2. It is a historical fact that Protestant Christianity is the law of
the land, and has been from the beginning. As the great majority of
the early settlers of the country were from Great Britain, they
declared that the common law of England should be the law here. But
Christianity is the basis of the common law of England, and is
therefore of the law of this country; and so our courts have
repeatedly decided. It is so not merely because of such decisions.
Courts cannot reverse facts. Protestant Christianity has been, is, and
must be the law of the land, Whatever Protestant Christianity forbids,
the law of the land (within its sphere, i.e., within the sphere in
which civil authority may appropriately act) forbids. Christianity
forbids polygamy and arbitrary divorce, so does the civil law.
Romanism forbids divorce even on the ground of adultery; Protestantism
admits it on that ground. The laws of all the states conform in this
matter to the Protestant rule."

Finally, as already pointed out, Allison's page relies heavily on Paul
Rahe to prove that Madison was not orthodox.

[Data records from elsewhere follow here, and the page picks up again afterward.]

-- ==== Sys2Proof/Laws/Step.lean ====
section
/-! SUPPORT. What each shared operation, each meaning and the step can do, said once: proofs cite these lemmas and unfold nothing. -/

namespace Sys2Proof.Machine

/-! Shared operations. -/

theorem raise_eq (c : Condition) (s : State) : raise c s = .next (raiseState c s) := rfl

theorem andThen_eq_next {r : Result} {f : State → Result} {t : State} :
    andThen r f = .next t ↔ ∃ u, r = .next u ∧ f u = .next t := by
  cases r <;> simp [andThen]

@[simp] theorem andThen_next (s : State) (f : State → Result) : andThen (.next s) f = f s := rfl
@[simp] theorem andThen_fault (e : Fault) (f : State → Result) : andThen (.fault e) f = .fault e := rfl
@[simp] theorem andThen_refused (e : Refusal) (f : State → Result) : andThen (.refused e) f = .refused e := rfl

/-- A saturating increment never lowers a counter. -/
theorem le_satInc (c : W32) : c.toNat ≤ (satInc c).toNat := by
  unfold satInc; split
  · have h1 : (1 : W32).toNat = 1 := rfl
    rw [BitVec.toNat_add, h1]; omega
  · exact Nat.le_refl _

theorem le_countIf (e : Bool) (c : W32) : c.toNat ≤ (countIf e c).toNat := by
  unfold countIf; split
  · exact le_satInc c
  · exact Nat.le_refl _

/-- The body of DEC at a cursor `i + 1`. -/
theorem decodeNext_succ {s : State} {i : Nat} (h : s.idx.toNat = i + 1) :
    decodeNext s = if recordInBuffer s.cfg i then .next (recordState i s)
      else .fault (.rxAddress (recordBase s.cfg i)) := by
  simp only [decodeNext, h]

theorem decodeNext_zero {s : State} (h : s.idx.toNat = 0) : decodeNext s = .fault .noRecordLeft := by
  simp only [decodeNext, h]

/-- What the body of DEC does when it answers a next state. -/
theorem decodeNext_eq_next {s t : State} (h : decodeNext s = .next t) :
    ∃ i, s.idx.toNat = i + 1 ∧ recordInBuffer s.cfg i = true ∧ t = recordState i s := by
  cases hn : s.idx.toNat with
  | zero => rw [decodeNext_zero hn] at h; cases h
  | succ i =>
    rw [decodeNext_succ hn] at h
    split at h
    · cases h; exact ⟨i, rfl, by assumption, rfl⟩
    · cases h

/-- The loop of RUN keeps every property that the decode of one record keeps. -/
theorem runLoop_keeps {P : State → Prop}
    (hrec : ∀ s i, P s → s.phase = .decoding → s.idx.toNat = i + 1 → recordInBuffer s.cfg i = true →
      P (recordState i s)) :
    ∀ {n : Nat} {s t : State}, P s → runLoop n s = .next t → P t
  | 0, s, t, hs, h => by cases h; exact hs
  | n + 1, s, t, hs, h => by
    unfold runLoop at h
    split at h
    · next hd =>
      obtain ⟨u, hu, ht⟩ := andThen_eq_next.mp h
      obtain ⟨i, hi, hb, rfl⟩ := decodeNext_eq_next hu
      exact runLoop_keeps hrec (hrec s i hs hd hi hb) ht
    · cases h; exact hs

/-! The meanings. -/

theorem execCnt_eq_next {f : Bool} {c : W16} {s t : State} (h : execCnt f c s = .next t) :
    (s.phase = .idle ∧ t = countState f (cntValue c f) s) ∨ (s.phase ≠ .idle ∧ t = raiseState .seq s) := by
  unfold execCnt at h; split at h <;> cases h
  · exact .inl ⟨by assumption, rfl⟩
  · exact .inr ⟨by assumption, rfl⟩

theorem execFla_eq_next {s t : State} (h : execFla s = .next t) :
    (s.phase = .idle ∧ t = flushAckState s) ∨ (s.phase ≠ .idle ∧ t = raiseState .seq s) := by
  unfold execFla at h; split at h <;> cases h
  · exact .inl ⟨by assumption, rfl⟩
  · exact .inr ⟨by assumption, rfl⟩

theorem execArm_eq_next {tm : W64} {k : W16} {s t : State} (h : execArm tm k s = .next t) :
    (s.phase = .idle ∧ s.flushReq = false ∧ 1 ≤ k.toNat ∧ k.toNat ≤ s.cfg.maxBatch ∧ t = armState tm k s) ∨
      (s.phase = .idle ∧ s.flushReq = false ∧ (k.toNat = 0 ∨ s.cfg.maxBatch < k.toNat) ∧ t = raiseState .arg s) ∨
      ((s.phase ≠ .idle ∨ s.flushReq = true) ∧ t = raiseState .seq s) := by
  unfold execArm at h
  split at h
  · cases h; exact .inr (.inr ⟨.inl (by assumption), rfl⟩)
  · next hp =>
    have hp' : s.phase = .idle := not_not.mp hp
    split at h
    · cases h; exact .inr (.inr ⟨.inr (by assumption), rfl⟩)
    · next hf =>
      have hf' : s.flushReq = false := by simpa using hf
      split at h
      · cases h; exact .inr (.inl ⟨hp', hf', by assumption, rfl⟩)
      · cases h; exact .inl ⟨hp', hf', by omega, by omega, rfl⟩

theorem execXfd_eq_next {f : Bool} {s t : State} (h : execXfd f s = .next t) :
    (s.phase = .armed ∧ f = true ∧ t = xferOkState s) ∨ (s.phase = .armed ∧ f = false ∧ t = xferFailState s) ∨
      (s.phase ≠ .armed ∧ t = raiseState .seq s) := by
  unfold execXfd at h; split at h <;> cases h
  · cases f
    · exact .inr (.inl ⟨by assumption, rfl, rfl⟩)
    · exact .inl ⟨by assumption, rfl, rfl⟩
  · exact .inr (.inr ⟨by assumption, rfl⟩)

theorem execDec_eq_next {s t : State} (h : execDec s = .next t) :
    (s.phase = .decoding ∧ ∃ i, s.idx.toNat = i + 1 ∧ recordInBuffer s.cfg i = true ∧ t = recordState i s) ∨
      (s.phase ≠ .decoding ∧ t = raiseState .seq s) := by
  unfold execDec at h; split at h
  · exact .inl ⟨by assumption, decodeNext_eq_next h⟩
  · cases h; exact .inr ⟨by assumption, rfl⟩

theorem execRun_eq_next {s t : State} (h : execRun s = .next t) :
    (s.phase = .decoding ∧ runLoop (s.idx.toNat + 1) s = .next t) ∨ (s.phase ≠ .decoding ∧ t = raiseState .seq s) := by
  unfold execRun at h; split at h
  · exact .inl ⟨by assumption, h⟩
  · cases h; exact .inr ⟨by assumption, rfl⟩

/-- A property every operation's own effect keeps is kept by every operation. -/
theorem exec_keeps {P : State → Prop}
    (hraise : ∀ s c, P s → P (raiseState c s))
    (hreset : ∀ s, P s → P (resetRegisters s))
    (hcnt : ∀ s f bc, P s → s.phase = .idle → P (countState f bc s))
    (hfla : ∀ s, P s → s.phase = .idle → P (flushAckState s))
    (harm : ∀ s t k, P s → s.phase = .idle → s.flushReq = false → 1 ≤ k.toNat → k.toNat ≤ s.cfg.maxBatch →
      P (armState t k s))
    (hok : ∀ s, P s → s.phase = .armed → P (xferOkState s))
    (hfail : ∀ s, P s → s.phase = .armed → P (xferFailState s))
    (hrec : ∀ s i, P s → s.phase = .decoding → s.idx.toNat = i + 1 → recordInBuffer s.cfg i = true →
      P (recordState i s))
    {i : Instr} {s t : State} (hs : P s) (h : exec i s = .next t) : P t := by
  cases i with
  | nop => cases h; exact hs
  | rst => cases h; exact hreset s hs
  | cnt f c =>
    rcases execCnt_eq_next h with ⟨hp, rfl⟩ | ⟨-, rfl⟩
    · exact hcnt s _ _ hs hp
    · exact hraise s _ hs
  | fla =>
    rcases execFla_eq_next h with ⟨hp, rfl⟩ | ⟨-, rfl⟩
    · exact hfla s hs hp
    · exact hraise s _ hs
  | arm tm k =>
    rcases execArm_eq_next h with ⟨hp, hf, h1, h2, rfl⟩ | ⟨-, -, -, rfl⟩ | ⟨-, rfl⟩
    · exact harm s tm k hs hp hf h1 h2
    · exact hraise s _ hs
    · exact hraise s _ hs
  | xfd f =>
    rcases execXfd_eq_next h with ⟨hp, -, rfl⟩ | ⟨hp, -, rfl⟩ | ⟨-, rfl⟩
    · exact hok s hs hp
    · exact hfail s hs hp
    · exact hraise s _ hs
  | dec =>
    rcases execDec_eq_next h with ⟨hp, i, hi, hb, rfl⟩ | ⟨-, rfl⟩
    · exact hrec s i hs hp hi hb
    · exact hraise s _ hs
  | run =>
    rcases execRun_eq_next h with ⟨-, h⟩ | ⟨-, rfl⟩
    · exact runLoop_keeps hrec hs h
    · exact hraise s _ hs

/-! The step. -/

/-- With a well-formed configuration a step takes the next move. -/
theorem step_eq_nextMove {s : State} (h : s.cfg.WellFormed) : step s = nextMove s := if_pos h

theorem step_eq_refused {s : State} (h : ¬ s.cfg.WellFormed) : step s = .refused .illFormedConfig := if_neg h

theorem step_noMove {s : State} (h : s.cfg.WellFormed) (hs : s.script = []) : step s = .next s := by
  rw [step_eq_nextMove h, nextMove, hs]

theorem step_move {s : State} {m : EnvMove} {rest : List EnvMove} (h : s.cfg.WellFormed) (hs : s.script = m :: rest) :
    step s = moveStep m (withScript rest s) := by
  rw [step_eq_nextMove h, nextMove, hs]

/-- A bundle put at the head of the script is the next one issued. -/
theorem step_placeBundle {s : State} (b : Bundle) (h : s.cfg.WellFormed) : step (placeBundle b s) = issueBundle b s :=
  step_move (s := placeBundle b s) h rfl

theorem issueBundle_ok {b : Bundle} {i : Instr} (h : decode b = .ok i) (s : State) : issueBundle b s = exec i s := by
  rw [issueBundle, h]

theorem issueBundle_error {b : Bundle} {e : DecodeError} (h : decode b = .error e) (s : State) :
    issueBundle b s = .next (raiseState .illegal s) := by
  rw [issueBundle, h]; rfl

theorem transportMove_ok {s : State} {a : Nat} {bytes : List Byte} (h : s.phase = .armed)
    (h1 : a + bytes.length ≤ s.xferLen.toNat) (h2 : a + bytes.length ≤ s.cfg.fifoCapacity) :
    transportMove a bytes s = .next (storeBurst a bytes s) := by
  rw [transportMove, if_pos h, if_pos ⟨h1, h2⟩]

/-- What a step can do: nothing, one bundle, one transport write, or one of the two hardware resets. -/
theorem step_eq_next {s t : State} (h : step s = .next t) :
    s.cfg.WellFormed ∧
      ((s.script = [] ∧ t = s) ∨
        (∃ b rest, s.script = .issue b :: rest ∧ issueBundle b (withScript rest s) = .next t) ∨
        (∃ a bs rest, s.script = .rx a bs :: rest ∧ s.phase = .armed ∧ a + bs.length ≤ s.xferLen.toNat ∧
          a + bs.length ≤ s.cfg.fifoCapacity ∧ t = storeBurst a bs (withScript rest s)) ∨
        (∃ rest, s.script = .hardReset :: rest ∧ t = resetRegisters (withScript rest s)) ∨
        (∃ rest, s.script = .powerOn :: rest ∧ t = powerOnState (withScript rest s))) := by
  unfold step stepBody at h
  split at h
  · next hc =>
    refine ⟨hc, ?_⟩
    unfold nextMove at h
    split at h
    · next hs => cases h; exact .inl ⟨hs, rfl⟩
    · next m rest hs =>
      cases m with
      | issue b => exact .inr (.inl ⟨b, rest, hs, h⟩)
      | rx a bs =>
        simp only [moveStep, transportMove] at h
        split at h
        · next hp =>
          split at h
          · next hl => cases h; exact .inr (.inr (.inl ⟨a, bs, rest, hs, hp, hl.1, hl.2, rfl⟩))
          · cases h
        · cases h
      | hardReset => cases h; exact .inr (.inr (.inr (.inl ⟨rest, hs, rfl⟩)))
      | powerOn => cases h; exact .inr (.inr (.inr (.inr ⟨rest, hs, rfl⟩)))
  · cases h

/-- What issuing a bundle can do: its operation, or ILLEGAL. -/
theorem issueBundle_eq_next {b : Bundle} {s t : State} (h : issueBundle b s = .next t) :
    (∃ i, decode b = .ok i ∧ exec i s = .next t) ∨ (∃ e, decode b = .error e ∧ t = raiseState .illegal s) := by
  unfold issueBundle at h
  split at h
  · exact .inl ⟨_, by assumption, h⟩
  · cases h; exact .inr ⟨_, by assumption, rfl⟩

/-- A property that every operation's own effect, the transport's write, the two resets and the taking of a move keep is kept by
every step. -/
theorem step_keeps {P : State → Prop}
    (hscript : ∀ s l, P s → P (withScript l s))
    (hraise : ∀ s c, P s → P (raiseState c s))
    (hreset : ∀ s, P s → P (resetRegisters s))
    (hpower : ∀ s, P s → P (powerOnState s))
    (hstore : ∀ s a bs, P s → s.phase = .armed → a + bs.length ≤ s.xferLen.toNat →
      a + bs.length ≤ s.cfg.fifoCapacity → P (storeBurst a bs s))
    (hcnt : ∀ s f bc, P s → s.phase = .idle → P (countState f bc s))
    (hfla : ∀ s, P s → s.phase = .idle → P (flushAckState s))
    (harm : ∀ s t k, P s → s.phase = .idle → s.flushReq = false → 1 ≤ k.toNat → k.toNat ≤ s.cfg.maxBatch →
      P (armState t k s))
    (hok : ∀ s, P s → s.phase = .armed → P (xferOkState s))
    (hfail : ∀ s, P s → s.phase = .armed → P (xferFailState s))
    (hrec : ∀ s i, P s → s.phase = .decoding → s.idx.toNat = i + 1 → recordInBuffer s.cfg i = true →
      P (recordState i s))
    {s t : State} (hs : P s) (h : step s = .next t) : P t := by
  rcases (step_eq_next h).2 with ⟨-, rfl⟩ | ⟨b, rest, -, hb⟩ | ⟨a, bs, rest, -, hp, h1, h2, rfl⟩ | ⟨rest, -, rfl⟩ |
    ⟨rest, -, rfl⟩
  · exact hs
  · rcases issueBundle_eq_next hb with ⟨i, -, hi⟩ | ⟨e, -, rfl⟩
    · exact exec_keeps hraise hreset hcnt hfla harm hok hfail hrec (hscript s rest hs) hi
    · exact hraise _ _ (hscript s rest hs)
  · exact hstore _ a bs (hscript s rest hs) hp h1 h2
  · exact hreset _ (hscript s rest hs)
  · exact hpower _ (hscript s rest hs)

end Sys2Proof.Machine
end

Rahe's expertise is in the area of the history of the Ancient Near
East, Greece, and ancient Rome. His focus is the overlap between
classical republics and the U.S. His book, which Allison relies upon,
is REPUBLICS ANCIENT AND MODERN.

Ketcham, on the other hand, is probably the most respected living
scholar and  biographer of JAMES MADISON. His Doctoral Dissertation,
written at Syracuse, was titled "THE MIND OF JAMES MADISON."
Subsequently he has written a biography, several other books directly
focusing on Madison, and articles regarding the religious views of
James Madison.

Needless to say, Ketcham buried himself in Madison's life in a way
that Rahe only scratched the surface.

Rahe hasn't come close to that kind of intense research on Madison.

In short, Ketcham is in a much better position to assess the mind of
James Madison than Paul Rahe.

Finally, Allison's silly cite from the ACLU darling Semonche, that
only 10% of the revolutionary generation were church members, is
absolutely ridiculous.

Bonomi, whose expertise is in this area far more than Semonche, says
that 69% of the white population attended church regularly in 1765 and
59% in 1780 (not at all surprising a drop given the turmoil of the
war).  On average, over the 18th century this percentage of the
churched population ranged from 80% of whites in New England to 56% in
the Chesapeake.

Another expert on the topic at hand, Professor Stephen Marini
(Religious History Ph.D., Harvard
http://www.wellesley.edu/PublicAffairs/Profile/mr/smarini.html)

writes:

"Churches [in America]... continued to be remarkably robust on the eve
of the American Revolution, contrary to the persistent notion that
religion in eighteenth century America was progressively declining...
In 1776 BETWEEN 71 AND 77 PER CENT OF AMERICANS may have filled the
pews on Sunday... It is more accurate to characterize the years from
1775 and 1790 as a Revolutionary revival."

Source: Stephen A. Marini, "Religion, Politics, and Ratification," in
Religion in a Revolutionary Age, Hoffman and Albert, eds.
(Charlottesville: University of Virginia Press, 1994), 188-193.

In short, these scholars blow Semonche's 10% claim out of the water.

Again, I repeat: Allison's site regarding "Orthodoxy and the Founders"
is riddled with reckless scholarship. Use at your own risk.